1. Neural Billboard Primitives - Parameterization: \(\{\mu_i, s_i, r_i, T_i^{NT}, T_i^{\alpha}\}\) (position, scale, rotation, 16×16 six-channel neural texture, single-channel alpha texture). - Replaces the RGB texture of Billboard Splatting with a learnable neural feature map. - Alpha textures are initialized from a Gaussian distribution to learn the visibility of each planar point. - Accumulating neural texture values along camera rays: \(c(x) = \sum_i T_i^{NT}[\mathbf{u}(x)] T_i^{\alpha}[\mathbf{u}(x)] \prod_{j=1}^{i-1}(1-T_j^{\alpha}[\mathbf{u}(x)])\) - Produces a 6-channel feature map \(I_f^{NB}\) and a 1-channel alpha map \(I_\alpha^{NB}\).
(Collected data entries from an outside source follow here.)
-- ==== Sys2Proof/Machine/Drover.lean ====
section
/-!
DEFINITION. The Drover's queues: doorbells (R60), readiness and reserving (R62, R69), the lottery (R68), the packets of R64 but for
PIPE (R65 to R67, R302), priorities (R82), and the registers with an effect (R58, R60, R369).
-/

namespace Sys2Proof.Machine

/-! ### Packets (R63 to R65) -/

def pkKind (x : BitVec 512) : Nat := fld x.toNat 0 8
def pkKarg (x : BitVec 512) : Nat := fld x.toNat 32 32
/-- PREEMPT's target (R65). -/
def pkTarget (x : BitVec 512) : Nat := fld x.toNat 32 6

/-- R302: the layout of a COLL body, and a Fold for each participant. -/
def collForm (folds : Nat) (x : BitVec 512) : Bool :=
  let len := fld (dw x 4) 0 32
  pkKarg x == 0 && fld (dw x 2) 56 8 == 0 && fld (dw x 3) 56 8 == 0 && dw x 2 % 64 == 0 && dw x 3 % 64 == 0 && fld (dw x 4) 32 32 == 0 &&
    len % (if bitAt (dw x 6) 30 then 128 else 64) == 0 && decide (64 ≤ len) && dw x 5 % 64 == 0 && fld (dw x 6) 28 2 != 3 &&
    !(bitAt (dw x 6) 31) && fld (dw x 6) 38 26 == 0 && dw x 7 == 0 && decide (fld (dw x 6) 32 6 + 1 ≤ folds)

/-- R64, R65: whether a packet keeps its layout; a launch header and a PIPE body are checked when they start. Bits [63:56] of an address in
a body count as reserved (DESIGN CHOICE, log 104). -/
def packetOk (folds : Nat) (x : BitVec 512) : Bool :=
  let zero (lo n : Nat) : Bool := fld x.toNat lo n == 0
  zero 9 7 &&
    (match pkKind x with
     | 1 => pkKarg x == 0
     | 2 => true
     | 3 => collForm folds x
     | 4 => zero 34 30 && zero 184 8 && zero 128 3 && zero 256 256 && (decide (2 ≤ pkKarg x) || (dw x 2 == 0 && dw x 3 == 0))
     | 5 => zero 33 31 && zero 128 384
     | 6 => zero 33 31 && zero 184 8 && zero 128 3 && zero 256 256
     | 7 => zero 34 30 && zero 184 8 && zero 128 3 && zero 384 128
     | 8 => zero 39 25 && zero 128 384
     | _ => false)

/-! ### Slots that a head needs (R62, R69) -/

/-- The slots that placement gives a head, none for one that places nothing or is refused (R72). -/
def State.headSlots (s : State) (p : Nat) (h : QHead) : List (Nat × Nat) :=
  let launch (l : BitVec 384) : List (Nat × Nat) :=
    if lhSpan l ≤ 6 ∧ lhStride l ≤ 11 ∧ lhGang l ≤ 4096 then (s.placement p (lhGang l) (lhStride l)).getD [] else []
  if h.phase = 3 ∨ h.phase = 6 then (s.parked.filter (fun x => x.1 / 2 ^ 12 == h.lid)).map (fun x => (x.2.key / 16, x.2.key % 16))
  else
    match h.tail with
    | some l => launch l
    | none =>
      match pkKind h.packet with
      | 1 => launch (packetHeader h.packet)
      | 2 =>
        if bitAt h.packet.toNat 32 then []
        else
          match s.walkNat p (fld (dw h.packet 3) 0 56) 64 with
          | some b => (s.placement p (fld b (64 * 5 + 16) 12 + 1) (fld b (64 * 5 + 28) 4)).getD []
          | none => []
      | _ => []

/-- Launches other than a head's own whose vcores hold slots that it needs. -/
def State.holders (s : State) (p : Nat) (h : QHead) : List Nat :=
  ((s.headSlots p h).filterMap (fun x =>
    let sl := s.slot (slotKey x.1 x.2)
    if (sl.live || sl.detached) && !(sl.lid == h.lid && h.lid != 0) then some sl.lid else none)).dedup

/-- A head that waits for slots, or has won them and starts: a launch, a START, a tail child, or a suspended gang. -/
def QHead.places (h : QHead) : Bool :=
  h.phase == 3 || h.phase == 6 || h.phase == 7 ||
    ((h.phase == 0 || h.phase == 1) && (pkKind h.packet == 1 || (pkKind h.packet == 2 && !(bitAt h.packet.toNat 32))))
/-- A head that needs slots: one that places, if its packet has a form that does not refuse it first (R68, R82). -/
def State.needsSlots (s : State) (p : Nat) (h : QHead) : Bool :=
  h.places && (!(h.phase == 0 || h.phase == 1) || packetOk (s.foldsOf p).length h.packet)
/-- A head whose decision has fallen keeps its slots until it has started (R68). -/
def QHead.claims (h : QHead) : Bool := h.phase == 1 || h.phase == 6

/-- Nothing but the head itself keeps a queue from dispatching (R62). -/
def State.queueOpen (s : State) (p q : Nat) : Bool :=
  match s.qdesc p q with
  | some d => d.en && !(s.queue p q).held && !(bitAt (s.drover p).qerr.toNat q)
  | none => false

def State.prio (s : State) (p q : Nat) : Nat := ((s.qdesc p q).map (·.prio)).getD 0

/-- R82: under PRIORITY a head goes before a suspended gang of lower PRIO. -/
def State.outranks (s : State) (p q q' : Nat) : Bool :=
  (s.drover p).prepol == 1 && (s.head p q').phase == 3 && decide (s.prio p q' < s.prio p q)

/-- R68, R69, R82: another head that starts, that is reserving, or that outranks this one, keeps a slot that this one needs. -/
def State.reservedAway (s : State) (p q : Nat) : Bool :=
  let h := s.head p q
  let mine := s.headSlots p h
  (s.drover p).heads.any (fun e =>
    let h' := e.2
    e.1 != q && s.needsSlots p h' && (s.headSlots p h').any (fun x => mine.contains x) &&
      (h'.claims || (s.outranks p e.1 q && s.queueOpen p e.1 && (s.holders p h').isEmpty) ||
        (!(s.outranks p q e.1) &&
          (match h'.reserving, h.reserving with
           | some t', some t => decide (t' < t) || (t' == t && decide (e.1 < q))
           | some _, none => true
           | none, _ => false))))

/-- R62: the slots are free, and none is kept for another. -/
def State.slotsReady (s : State) (p q : Nat) : Bool := (s.holders p (s.head p q)).isEmpty && !(s.reservedAway p q)

/-- R62: the head of a queue is ready. (DEDUCED, log 64.) -/
def State.queueReady (s : State) (p q : Nat) : Bool :=
  let h := s.head p q
  h.loaded && s.queueOpen p q &&
    (h.phase == 0 || h.phase == 3) &&
    (if s.needsSlots p h then s.slotsReady p q
     else if !(packetOk (s.foldsOf p).length h.packet) then true
     else
       match pkKind h.packet with
       | 5 => !(bitAt h.packet.toNat 32) || !((s.drover p).heads.any (fun e => e.1 != q && e.2.phase != 0))
       | 7 => h.cond != 0
       | _ => true)

/-! ### WAITV (R66) -/

/-- A WAITV at the head reads its condition, with acquire at SYSTEM scope. -/
def State.pollWaitv (s : State) (p q : Nat) : State :=
  let h := s.head p q
  if !(h.loaded && h.phase == 0 && pkKind h.packet == 7 && packetOk (s.foldsOf p).length h.packet && h.cond == 0) then s
  else
    let va := dw h.packet 2
    match s.walkNat p va 8, s.walkTo p va false with
    | some m, some pa =>
      let a := m &&& dw h.packet 4
      let b := dw h.packet 3 &&& dw h.packet 4
      let met := match fld h.packet.toNat 32 3 with | 0 => a == b | 1 => a != b | 2 => decide (b ≤ a) | _ => decide (a < b)
      if met then (s.queueLearns p q (s.droverAcquires pa 8)).modHead p q (fun h => { h with cond := 1 }) else s
    | _, _ => s.modHead p q (fun h => { h with cond := 2 })
/-- Every WAITV of a context reads again, as after a SIGNAL (R66). -/
def State.pollAll (s : State) (p : Nat) : State := (s.drover p).heads.foldl (fun (s : State) e => s.pollWaitv p e.1) s

/-! ### Stopping a gang (R66, R82, R366, R367) -/

/-- The bytes of a gang's suspension record: 0x6000 and its largest footprints (R367). -/
def State.recordBytes (s : State) (lid : Nat) : Nat :=
  let one (g : Prog) : Nat := 0x6000 + g.fpW + g.fpA + g.fpY + g.fpL
  (s.slots.filter (fun x => x.2.live && x.2.lid == lid)).foldl (fun n x => max n (one x.2.prog)) (one (s.gang lid).prog)

/-- R366: the gang that runs from a queue is signalled to stop. -/
def State.signalStop (s : State) (p q : Nat) (stopper : Option Nat) (hold : Bool) : State :=
  let lid := (s.head p q).lid
  let s1 : State := { s with slots := s.slots.map (fun (x : Nat × Slot) => (x.1, if x.2.live && x.2.lid == lid then { x.2 with stopping := true } else x.2)) }
  s1.modHead p q (fun h => { h with phase := 4, stopper := stopper, holding := hold })

/-- R81, R389: the gang of a queue ends with a status when the Crook has stopped it and its journal and retry entries have retired; a
suspended one has been stopped. Its tail request is dropped. (DEDUCED, log 62.) -/
def State.killGang (s : State) (lid status : Nat) : State :=
  let g := s.gang lid
  let s1 := (s.modHead g.ctx g.queue (fun h => { h with tail := none })).modGang lid (fun g => { g with endWith := some status })
  if g.suspended then
    (if s1.owesEntries lid then s1.modHead g.ctx g.queue (fun h => { h with phase := 4, reserving := none }) else s1.endKilled lid status)
  else if (s.head g.ctx g.queue).phase = 4 then s1
  else s1.signalStop g.ctx g.queue none false

/-- R389 ABORT. -/
def abortWStep (ctx : Nat) (value : Word64) (s : State) : State :=
  let q := fld value.toNat 0 6
  let lid := (s.head ctx q).lid
  if s.serving && s.ctxActive ctx && bitAt value.toNat 6 && (s.gang lid).live && (s.gang lid).queue == q && (s.gang lid).ctx == ctx then
    s.killGang lid ABORTED
  else s
def execAbortW (ctx : Nat) (value : Word64) (s : State) : Result := .next (abortWStep ctx value s)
2. UNet Deferred Renderer - Decodes the 6-channel rasterized feature map into an RGB image and a transparency map. - Provides high-frequency details and an interaction-aware inductive bias. - Hand and face features are rasterized in a shared screen space, where neighboring features naturally modulate the decoder response. - Without using an explicit interaction conditioning module, it implicitly captures contact dynamics relying entirely on spatial feature aggregation.

3. Decoupled Geometry and Appearance Training - Key challenge: spatial drift of the billboards and neural features compete to explain contour and shading variations. - Introduces intermediate silhouette supervision during the billboard rasterization stage: \(\mathcal{L}_{NB} = \lambda_{NB} \text{Dice}(I_\alpha^{NB}, GT_\alpha)\). - Ensures that billboards closely align with the GT contours, decoupling rigid geometry from view-/pose-dependent appearance. - KNN regularization constrains rotation/scale consistency of adjacent billboards + position offset regularization.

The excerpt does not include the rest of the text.